_EXERCISE GOAL_
Each entry should be written out once more, exactly as given below.

Saved data entries:
== == ==

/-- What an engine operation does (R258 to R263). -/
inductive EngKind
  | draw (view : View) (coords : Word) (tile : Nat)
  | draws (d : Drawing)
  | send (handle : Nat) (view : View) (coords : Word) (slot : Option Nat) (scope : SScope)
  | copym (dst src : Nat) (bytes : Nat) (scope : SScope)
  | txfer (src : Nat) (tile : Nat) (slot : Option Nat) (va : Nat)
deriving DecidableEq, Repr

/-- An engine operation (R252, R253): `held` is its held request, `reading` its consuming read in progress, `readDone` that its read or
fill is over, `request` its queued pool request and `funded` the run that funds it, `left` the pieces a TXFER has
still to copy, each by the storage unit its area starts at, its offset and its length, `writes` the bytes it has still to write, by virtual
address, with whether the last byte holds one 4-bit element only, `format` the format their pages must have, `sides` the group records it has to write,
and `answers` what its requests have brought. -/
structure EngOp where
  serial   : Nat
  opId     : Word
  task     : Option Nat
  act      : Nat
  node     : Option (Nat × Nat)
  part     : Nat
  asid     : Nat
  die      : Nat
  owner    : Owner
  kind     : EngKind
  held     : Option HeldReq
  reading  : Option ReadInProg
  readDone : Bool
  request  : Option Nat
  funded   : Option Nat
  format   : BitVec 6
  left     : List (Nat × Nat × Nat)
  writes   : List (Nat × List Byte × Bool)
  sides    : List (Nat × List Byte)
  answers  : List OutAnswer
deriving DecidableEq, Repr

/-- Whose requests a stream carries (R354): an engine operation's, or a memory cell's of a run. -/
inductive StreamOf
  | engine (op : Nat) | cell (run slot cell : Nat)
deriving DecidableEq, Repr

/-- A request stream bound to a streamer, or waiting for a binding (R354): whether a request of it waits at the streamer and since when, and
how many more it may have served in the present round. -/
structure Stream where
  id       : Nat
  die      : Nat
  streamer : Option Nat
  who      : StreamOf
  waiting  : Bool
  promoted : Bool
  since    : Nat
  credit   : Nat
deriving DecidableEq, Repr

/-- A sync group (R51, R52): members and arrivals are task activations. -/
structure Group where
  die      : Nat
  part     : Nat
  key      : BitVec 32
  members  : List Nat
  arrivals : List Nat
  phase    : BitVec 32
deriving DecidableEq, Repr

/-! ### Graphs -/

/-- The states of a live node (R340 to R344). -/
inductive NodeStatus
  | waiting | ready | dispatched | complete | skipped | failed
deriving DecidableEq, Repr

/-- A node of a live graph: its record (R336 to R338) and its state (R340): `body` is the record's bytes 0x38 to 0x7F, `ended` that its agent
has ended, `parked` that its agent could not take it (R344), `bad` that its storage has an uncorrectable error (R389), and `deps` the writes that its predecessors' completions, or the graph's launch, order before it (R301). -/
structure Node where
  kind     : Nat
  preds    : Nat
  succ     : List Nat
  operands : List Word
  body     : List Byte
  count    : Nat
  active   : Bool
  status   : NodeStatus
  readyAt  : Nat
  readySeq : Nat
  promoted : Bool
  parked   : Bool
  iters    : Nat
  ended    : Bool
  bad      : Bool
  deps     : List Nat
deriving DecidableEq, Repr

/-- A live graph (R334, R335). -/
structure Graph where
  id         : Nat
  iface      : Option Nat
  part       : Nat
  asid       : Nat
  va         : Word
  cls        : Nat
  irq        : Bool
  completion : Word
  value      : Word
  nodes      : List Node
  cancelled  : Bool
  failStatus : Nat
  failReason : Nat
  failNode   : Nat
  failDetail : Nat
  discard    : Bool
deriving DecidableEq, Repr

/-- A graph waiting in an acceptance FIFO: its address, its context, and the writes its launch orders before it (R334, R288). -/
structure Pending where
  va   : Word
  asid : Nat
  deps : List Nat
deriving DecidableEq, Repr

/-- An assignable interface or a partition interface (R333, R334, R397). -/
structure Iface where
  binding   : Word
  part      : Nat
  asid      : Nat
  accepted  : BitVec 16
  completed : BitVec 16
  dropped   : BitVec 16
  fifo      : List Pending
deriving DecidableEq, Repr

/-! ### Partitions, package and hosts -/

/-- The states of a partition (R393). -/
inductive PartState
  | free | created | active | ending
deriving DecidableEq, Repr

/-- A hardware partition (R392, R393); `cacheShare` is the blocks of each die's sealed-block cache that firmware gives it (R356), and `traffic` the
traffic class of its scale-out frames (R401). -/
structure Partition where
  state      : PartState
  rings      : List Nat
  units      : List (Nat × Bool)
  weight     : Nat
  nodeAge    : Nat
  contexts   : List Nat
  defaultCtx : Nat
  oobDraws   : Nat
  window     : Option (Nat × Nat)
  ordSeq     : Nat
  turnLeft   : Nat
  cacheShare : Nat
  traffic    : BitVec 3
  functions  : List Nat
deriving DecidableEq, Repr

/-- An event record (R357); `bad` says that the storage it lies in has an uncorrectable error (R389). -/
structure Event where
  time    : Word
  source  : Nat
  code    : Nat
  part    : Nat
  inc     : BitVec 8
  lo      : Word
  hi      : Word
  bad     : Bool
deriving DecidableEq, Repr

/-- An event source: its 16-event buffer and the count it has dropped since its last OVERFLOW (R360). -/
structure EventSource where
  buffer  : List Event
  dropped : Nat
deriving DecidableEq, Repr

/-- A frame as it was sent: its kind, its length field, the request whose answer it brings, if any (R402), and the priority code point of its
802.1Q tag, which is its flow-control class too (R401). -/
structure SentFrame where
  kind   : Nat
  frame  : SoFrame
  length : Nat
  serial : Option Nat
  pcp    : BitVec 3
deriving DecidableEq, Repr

== == ==

_TASK SOLUTION_
/-- What an engine operation does (R258 to R263). -/
inductive EngKind
  | draw (view : View) (coords : Word) (tile : Nat)
  | draws (d : Drawing)
  | send (handle : Nat) (view : View) (coords : Word) (slot : Option Nat) (scope : SScope)
  | copym (dst src : Nat) (bytes : Nat) (scope : SScope)
  | txfer (src : Nat) (tile : Nat) (slot : Option Nat) (va : Nat)
deriving DecidableEq, Repr

/-- An engine operation (R252, R253): `held` is its held request, `reading` its consuming read in progress, `readDone` that its read or
fill is over, `request` its queued pool request and `funded` the run that funds it, `left` the pieces a TXFER has
still to copy, each by the storage unit its area starts at, its offset and its length, `writes` the bytes it has still to write, by virtual
address, with whether the last byte holds one 4-bit element only, `format` the format their pages must have, `sides` the group records it has to write,
and `answers` what its requests have brought. -/
structure EngOp where
  serial   : Nat
  opId     : Word
  task     : Option Nat
  act      : Nat
  node     : Option (Nat × Nat)
  part     : Nat
  asid     : Nat
  die      : Nat
  owner    : Owner
  kind     : EngKind
  held     : Option HeldReq
  reading  : Option ReadInProg
  readDone : Bool
  request  : Option Nat
  funded   : Option Nat
  format   : BitVec 6
  left     : List (Nat × Nat × Nat)
  writes   : List (Nat × List Byte × Bool)
  sides    : List (Nat × List Byte)
  answers  : List OutAnswer
deriving DecidableEq, Repr

/-- Whose requests a stream carries (R354): an engine operation's, or a memory cell's of a run. -/
inductive StreamOf
  | engine (op : Nat) | cell (run slot cell : Nat)
deriving DecidableEq, Repr

/-- A request stream bound to a streamer, or waiting for a binding (R354): whether a request of it waits at the streamer and since when, and
how many more it may have served in the present round. -/
structure Stream where
  id       : Nat
  die      : Nat
  streamer : Option Nat
  who      : StreamOf
  waiting  : Bool
  promoted : Bool
  since    : Nat
  credit   : Nat
deriving DecidableEq, Repr

/-- A sync group (R51, R52): members and arrivals are task activations. -/
structure Group where
  die      : Nat
  part     : Nat
  key      : BitVec 32
  members  : List Nat
  arrivals : List Nat
  phase    : BitVec 32
deriving DecidableEq, Repr

/-! ### Graphs -/

/-- The states of a live node (R340 to R344). -/
inductive NodeStatus
  | waiting | ready | dispatched | complete | skipped | failed
deriving DecidableEq, Repr

/-- A node of a live graph: its record (R336 to R338) and its state (R340): `body` is the record's bytes 0x38 to 0x7F, `ended` that its agent
has ended, `parked` that its agent could not take it (R344), `bad` that its storage has an uncorrectable error (R389), and `deps` the writes that its predecessors' completions, or the graph's launch, order before it (R301). -/
structure Node where
  kind     : Nat
  preds    : Nat
  succ     : List Nat
  operands : List Word
  body     : List Byte
  count    : Nat
  active   : Bool
  status   : NodeStatus
  readyAt  : Nat
  readySeq : Nat
  promoted : Bool
  parked   : Bool
  iters    : Nat
  ended    : Bool
  bad      : Bool
  deps     : List Nat
deriving DecidableEq, Repr

/-- A live graph (R334, R335). -/
structure Graph where
  id         : Nat
  iface      : Option Nat
  part       : Nat
  asid       : Nat
  va         : Word
  cls        : Nat
  irq        : Bool
  completion : Word
  value      : Word
  nodes      : List Node
  cancelled  : Bool
  failStatus : Nat
  failReason : Nat
  failNode   : Nat
  failDetail : Nat
  discard    : Bool
deriving DecidableEq, Repr

/-- A graph waiting in an acceptance FIFO: its address, its context, and the writes its launch orders before it (R334, R288). -/
structure Pending where
  va   : Word
  asid : Nat
  deps : List Nat
deriving DecidableEq, Repr

/-- An assignable interface or a partition interface (R333, R334, R397). -/
structure Iface where
  binding   : Word
  part      : Nat
  asid      : Nat
  accepted  : BitVec 16
  completed : BitVec 16
  dropped   : BitVec 16
  fifo      : List Pending
deriving DecidableEq, Repr

/-! ### Partitions, package and hosts -/

/-- The states of a partition (R393). -/
inductive PartState
  | free | created | active | ending
deriving DecidableEq, Repr

/-- A hardware partition (R392, R393); `cacheShare` is the blocks of each die's sealed-block cache that firmware gives it (R356), and `traffic` the
traffic class of its scale-out frames (R401). -/
structure Partition where
  state      : PartState
  rings      : List Nat
  units      : List (Nat × Bool)
  weight     : Nat
  nodeAge    : Nat
  contexts   : List Nat
  defaultCtx : Nat
  oobDraws   : Nat
  window     : Option (Nat × Nat)
  ordSeq     : Nat
  turnLeft   : Nat
  cacheShare : Nat
  traffic    : BitVec 3
  functions  : List Nat
deriving DecidableEq, Repr

/-- An event record (R357); `bad` says that the storage it lies in has an uncorrectable error (R389). -/
structure Event where
  time    : Word
  source  : Nat
  code    : Nat
  part    : Nat
  inc     : BitVec 8
  lo      : Word
  hi      : Word
  bad     : Bool
deriving DecidableEq, Repr

/-- An event source: its 16-event buffer and the count it has dropped since its last OVERFLOW (R360). -/
structure EventSource where
  buffer  : List Event
  dropped : Nat
deriving DecidableEq, Repr

/-- A frame as it was sent: its kind, its length field, the request whose answer it brings, if any (R402), and the priority code point of its
802.1Q tag, which is its flow-control class too (R401). -/
structure SentFrame where
  kind   : Nat
  frame  : SoFrame
  length : Nat
  serial : Option Nat
  pcp    : BitVec 3
deriving DecidableEq, Repr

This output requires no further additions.